Sun. May 26th, 2024
Floral tributes have been left outside Nottingham Panthers Motorpoint Arena following the death of Adam Johnson

The English Ice Hockey Association (EIHA) says it will be mandatory to wear a neck guard during “all on-ice activities” from 2024 onwards.

Johnson died after suffering a serious cut to his neck from a skate during Saturday’s Challenge Cup match against the Sheffield Steelers.

BBC Sport understands Johnson was not wearing a neck guard.

Players in the UK are allowed to play without neck guards once they turn 18.

The EIHA, which oversees all levels of ice hockey in the England below the Elite League – the top division of ice hockey in the UK which Johnson played in – also said their “strong recommendation” is that all players wear neck guards with immediate effect, to “ensure that a tragic incident of this nature never befalls our sport again”.

It is unclear whether the Elite League will also adopt the EIHA’s guidelines.

“It is unacceptable for any player to lose their life while playing sport,” said the EIHA.

“Our responsibility is not only to avert the recurrence of such a heart-breaking accident, but also to pre-emptively address other foreseeable incidents in the future.

“We bear both a legal and a moral obligation to respond in a measured and pragmatic way. There is a distinct likelihood that comprehensive evaluations will transpire at the international level, and the EIHA is committed to taking an active and constructive role in this process.”

The EIHA said neck guards are not immediately mandatory due to “anticipated supply issues”. They also said a full review of all player safety equipment will take place over the next 12 months.

Scottish Ice Hockey and Ice Hockey UK – which runs the Great Britain national team – already make neck guards mandatory.

Johnson’s fiancee paid tribute to her “sweet angel” on Monday as police continue to investigate his death.

Coach addresses fans after ice hockey player’s death

Neck guard stigma ‘needs to change’

Attitudes towards neck guards in ice hockey “need to change” following Johnson’s death, according to Great Britain international Abbie Culshaw.

Before the EIHA announcement, English third-tier side Oxford City Stars said they would make neck protection mandatory for their players and staff.

“They’re considered annoying and if you’ve got a neck guard you’re still seen as like a junior,” Culshaw – also a forward for Whitley Bay and the Bradford Bulldogs – said.

Asked by BBC Newsbeat about the stigma of wearing neck protection, she added players would “wind up” or “call out” others for wearing a guard, and “belittle” them.

“Some people do wear them for their own safety but the majority of people don’t if they don’t have to,” she said.

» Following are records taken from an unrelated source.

-- ==== Sys2Proof/Machine/Timing.lean ====
section
/-! DEFINITION. The bit-cell timing profile and the arithmetic of cycle counts (43_timing_profile.md), the cost of every
operation (70_reset_and_hazards.md R240), and the configuration of the build. All quantities are naturals (R159). -/

namespace Sys2Proof

/-- `cyc(t)`: the cycles nearest to `t` nanoseconds, ties up (R152). -/
def Cfg.cyc (c : Cfg) (t : Nat) : Nat := (2 * t * c.fHz + 10 ^ 9) / (2 * 10 ^ 9)

/-- `cyc_up(t)`: the ceiling conversion, for lower bounds (R152). -/
def Cfg.cycUp (c : Cfg) (t : Nat) : Nat := (t * c.fHz + (10 ^ 9 - 1)) / 10 ^ 9

/-- `cyc_down(t)`: the floor conversion, for upper bounds (R152). -/
def Cfg.cycDown (c : Cfg) (t : Nat) : Nat := t * c.fHz / 10 ^ 9

/-- How long `n` cycles last, in nanoseconds: a rational (R152). -/
def Cfg.ns (c : Cfg) (n : Nat) : Rat := (n : Rat) * 10 ^ 9 / (c.fHz : Rat)

/-- RESET_CYC: the least cycles that last TRESET_NS (R160). -/
def Cfg.resetCyc (c : Cfg) : Nat := c.cycUp c.tresetNs

/-! The derived durations of R151. -/

/-- TH0, the high time of symbol 0. -/
def Cfg.th0 (c : Cfg) : Nat := c.base + c.cCond

/-- TH1, the high time of symbol 1. -/
def Cfg.th1 (c : Cfg) : Nat := c.base + c.cCond + c.delta + c.cFall

/-- TCELL, the length of every cell. -/
def Cfg.tcell (c : Cfg) : Nat := c.cRise + c.base + c.cCond + c.delta + c.cFall + c.final + c.cLoop

/-- TL0, the low time after a symbol-0 high. -/
def Cfg.tl0 (c : Cfg) : Nat := c.cRise + c.delta + c.cFall + c.final + c.cLoop

/-- TL1, the low time after a symbol-1 high. -/
def Cfg.tl1 (c : Cfg) : Nat := c.cRise + c.final + c.cLoop

/-- TH(b), the high time of a bit. -/
def Cfg.th (c : Cfg) (b : Bool) : Nat := if b then c.th1 else c.th0

/-- TL(b) = TCELL - TH(b), the low time after a bit. -/
def Cfg.tl (c : Cfg) (b : Bool) : Nat := c.tcell - c.th b

/-- OVH_H0 (R151, R155). -/
def Cfg.ovhH0 (c : Cfg) : Nat := c.cCond

/-- OVH_H1 (R151, R155). -/
def Cfg.ovhH1 (c : Cfg) : Nat := c.cCond + c.cFall

/-- OVH_CELL (R151, R155). -/
def Cfg.ovhCell (c : Cfg) : Nat := c.cRise + c.cCond + c.cFall + c.cLoop

/-! The derivation of the profile from nanoseconds, R153; subtraction of naturals truncates (R154). -/

/-- BASE as R153 derives it. -/
def Cfg.derivedBase (c : Cfg) : Nat := c.cyc c.t0hNs - c.ovhH0

/-- DELTA as R153 derives it. -/
def Cfg.derivedDelta (c : Cfg) : Nat := (c.cyc c.t1hNs - c.ovhH1) - c.derivedBase

/-- FINAL as R153 derives it. -/
def Cfg.derivedFinal (c : Cfg) : Nat := ((c.cyc c.tbitNs - c.ovhCell) - c.derivedBase) - c.derivedDelta

/-- The configuration with BASE, DELTA and FINAL derived by R153. -/
def Cfg.derive (c : Cfg) : Cfg :=
  { c with base := c.derivedBase, delta := c.derivedDelta, final := c.derivedFinal }

/-! TimingValid, R157. -/

/-- V1: the cell is the nominal period within one cycle. -/
abbrev Cfg.V1 (c : Cfg) : Prop := c.cyc c.tbitNs ≤ c.tcell + 1 ∧ c.tcell ≤ c.cyc c.tbitNs + 1

/-- V2: the high time of symbol 0 is in its tolerance band. -/
abbrev Cfg.V2 (c : Cfg) : Prop := c.cycUp c.t0hMinNs ≤ c.th0 ∧ c.th0 ≤ c.cycDown c.t0hMaxNs

/-- V3: the high time of symbol 1 is in its tolerance band. -/
abbrev Cfg.V3 (c : Cfg) : Prop := c.cycUp c.t1hMinNs ≤ c.th1 ∧ c.th1 ≤ c.cycDown c.t1hMaxNs

/-- V4: a symbol-0 cell has a high run. -/
abbrev Cfg.V4 (c : Cfg) : Prop := 1 ≤ c.th0

/-- V5: the symbols differ. -/
abbrev Cfg.V5 (c : Cfg) : Prop := c.th0 < c.th1

/-- V6: consecutive cells are separated by a low run. -/
abbrev Cfg.V6 (c : Cfg) : Prop := 1 ≤ c.tl1

/-- V7: no low run inside a TRANSMIT looks like a reset gap. -/
abbrev Cfg.V7 (c : Cfg) : Prop := c.tl0 < c.resetCyc

/-- V8: the latch hold is a reset gap. -/
abbrev Cfg.V8 (c : Cfg) : Prop := c.resetCyc ≤ c.tLatch

/-- TimingValid(Cfg), R157: a named premise of claims about decoding; the hardware checks none of it. -/
abbrev Cfg.TimingValid (c : Cfg) : Prop :=
  c.V1 ∧ c.V2 ∧ c.V3 ∧ c.V4 ∧ c.V5 ∧ c.V6 ∧ c.V7 ∧ c.V8

/-- The cycles an operation occupies, 70_reset_and_hazards.md R240, a field of Cfg for each and never a function of the
state (40_transmit.md R116). Acceptance of a command and LOADB take none. -/
def Cfg.cost (c : Cfg) : Instr → Nat
  | .transmit _ => 0
  | .latch => 0
  | .enter => c.cEnter
  | .loadb => 0
  | .rise => c.cRise
  | .holdb => c.base
  | .cond => c.cCond
  | .holdd => c.delta
  | .fall => c.cFall
  | .holdf => c.final
  | .next => c.cLoop
  | .exit => c.cExit
  | .holdr => c.tLatch

/-- The cycles of a whole TRANSMIT of `n` bytes, from acceptance to IDLE (40_transmit.md R115). -/
def Cfg.transmitCycles (c : Cfg) (n : Nat) : Nat := c.cEnter + 8 * n * c.tcell + c.cExit

/-- The hold counter's widest constant, which a realisation's counter must be able to count (R164). -/
def Cfg.widestHold (c : Cfg) : Nat :=
  [c.base, c.delta, c.final, c.tLatch, c.cEnter, c.cRise, c.cCond, c.cFall, c.cLoop, c.cExit].foldr max 0

/-- The configuration of the build but for T_LATCH: the open parameters of Config.lean, and the nominals of the protocol
and the width LEN_BITS that 00_scope.md R6 gives. -/
def Config.buildButLatch : Cfg where
  fHz := Config.fHzLessOne + 1
  t0hNs := 400
  t1hNs := 850
  tbitNs := 1250
  tresetNs := 50000
  t0hMinNs := Config.t0hMinNs
  t0hMaxNs := Config.t0hMaxNs
  t1hMinNs := Config.t1hMinNs
  t1hMaxNs := Config.t1hMaxNs
  base := Config.base
  delta := Config.delta
  final := Config.final
  cEnter := Config.cEnter
  cRise := Config.cRise
  cCond := Config.cCond
  cFall := Config.cFall
  cLoop := Config.cLoop
  cExit := Config.cExit
  tLatch := 0
  nPix := Config.nPix
  pinId := Config.pinId
  lenBits := 16
  ieReset := Config.ieReset

/-- The configuration of the build (R6): T_LATCH is any natural not below RESET_CYC (R160; log entry 21). -/
def Config.build : Cfg :=
  { Config.buildButLatch with tLatch := Config.buildButLatch.resetCyc + Config.tLatchAboveReset }

/-! The three reference configurations, R165. The fields that R165 does not give (the tolerance bands, NPIX, PIN_ID,
IE_RESET) are those of `c`. -/

/-- What the three have in common. -/
def Cfg.referenceNominals (c : Cfg) : Cfg :=
  { c with t0hNs := 400, t1hNs := 850, tbitNs := 1250, tresetNs := 50000, lenBits := 16 }

/-- CFG_A: 8 MHz, every drive step one clock edge, bookkeeping free. -/
def Cfg.cfgA (c : Cfg) : Cfg :=
  { c.referenceNominals with
    fHz := 8000000, cEnter := 1, cRise := 1, cCond := 1, cFall := 1, cLoop := 0, cExit := 1
    base := 2, delta := 3, final := 2, tLatch := 400 }

/-- CFG_B: CFG_A's costs at 16 MHz. -/
def Cfg.cfgB (c : Cfg) : Cfg :=
  { c.referenceNominals with
    fHz := 16000000, cEnter := 1, cRise := 1, cCond := 1, cFall := 1, cLoop := 0, cExit := 1
    base := 5, delta := 7, final := 5, tLatch := 800 }

/-- CFG_C: 16 MHz, larger step overheads, the line timing of CFG_B. -/
def Cfg.cfgC (c : Cfg) : Cfg :=
  { c.referenceNominals with
    fHz := 16000000, cEnter := 2, cRise := 1, cCond := 2, cFall := 2, cLoop := 3, cExit := 1
    base := 4, delta := 6, final := 2, tLatch := 800 }

end Sys2Proof
end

“It does bug you and it irritates your neck. So as soon as people are 18 they can’t wait to get rid of it. I hope for everyone’s sake that what has happened has changed what people think.

“Then it just becomes this common thing, that people have them on and it’s not seen as like a segregation from the men to the juniors. I hope it does change because it needs to.”

Speaking to BBC Radio 5 Live, Oxford City Stars director of hockey operations Shane Moore said: “When you come to 18 there’s a stigma around wearing your neck guard and face cage, it’s almost like to be a man you have to remove those.

“It’s not the right way to be, player safety must come first.

“The skates are sharp and that’s why the neck guards are so important.”

What are the rules on neck guards around the world?

Compulsory guards are already in place in the likes of Finland and Sweden, while Germany’s top flight, the Deutsche Eishockey Liga, is also reportedly considering their introduction external-linkfor the new season.

USA Hockey has also previously recommendedexternal-link their blanket use due to concerns about “neck lacerations and the potential catastrophic involvement of arteries, veins and nerves”.

However, current regulations mean they are not obligatory across all leagues.

Oxford City Stars, who have former Chelsea goalkeeper Petr Cech on their roster and compete in the National Ice Hockey League South Division One, hope their announcement will push “for enhanced safety standards across the sport”.

In a statement they added: “We encourage other clubs to also offer these neck guards to their players. At our level of play, we strongly believe that these guards should be worn by all players.”

Analysis – should neck guards be obligatory?

Ice hockey commentator Seth Bennett, speaking on BBC Radio 5 Live

It was just a moment that has left the sport globally devastated. It was an incident that you hope you never ever have to see.

Ice hockey is a very big family sport and there will be a lot of kids asking a lot of questions and trying to come to terms with what they saw on Saturday evening.

I think there will be a conversation at league level but they are governed by the international Ice Hockey Federation and they have not made great moves to improve safety in this particular aspect because it happens so very rarely.

At 18 players ditch their neck guards and full face masks and go to wearing half visors and when you sit here after such an awful event, you shrug your shoulders and say ‘why?’.

But if you put it down to a players vote right now not very many would be voting to wear a neck guard in their next game.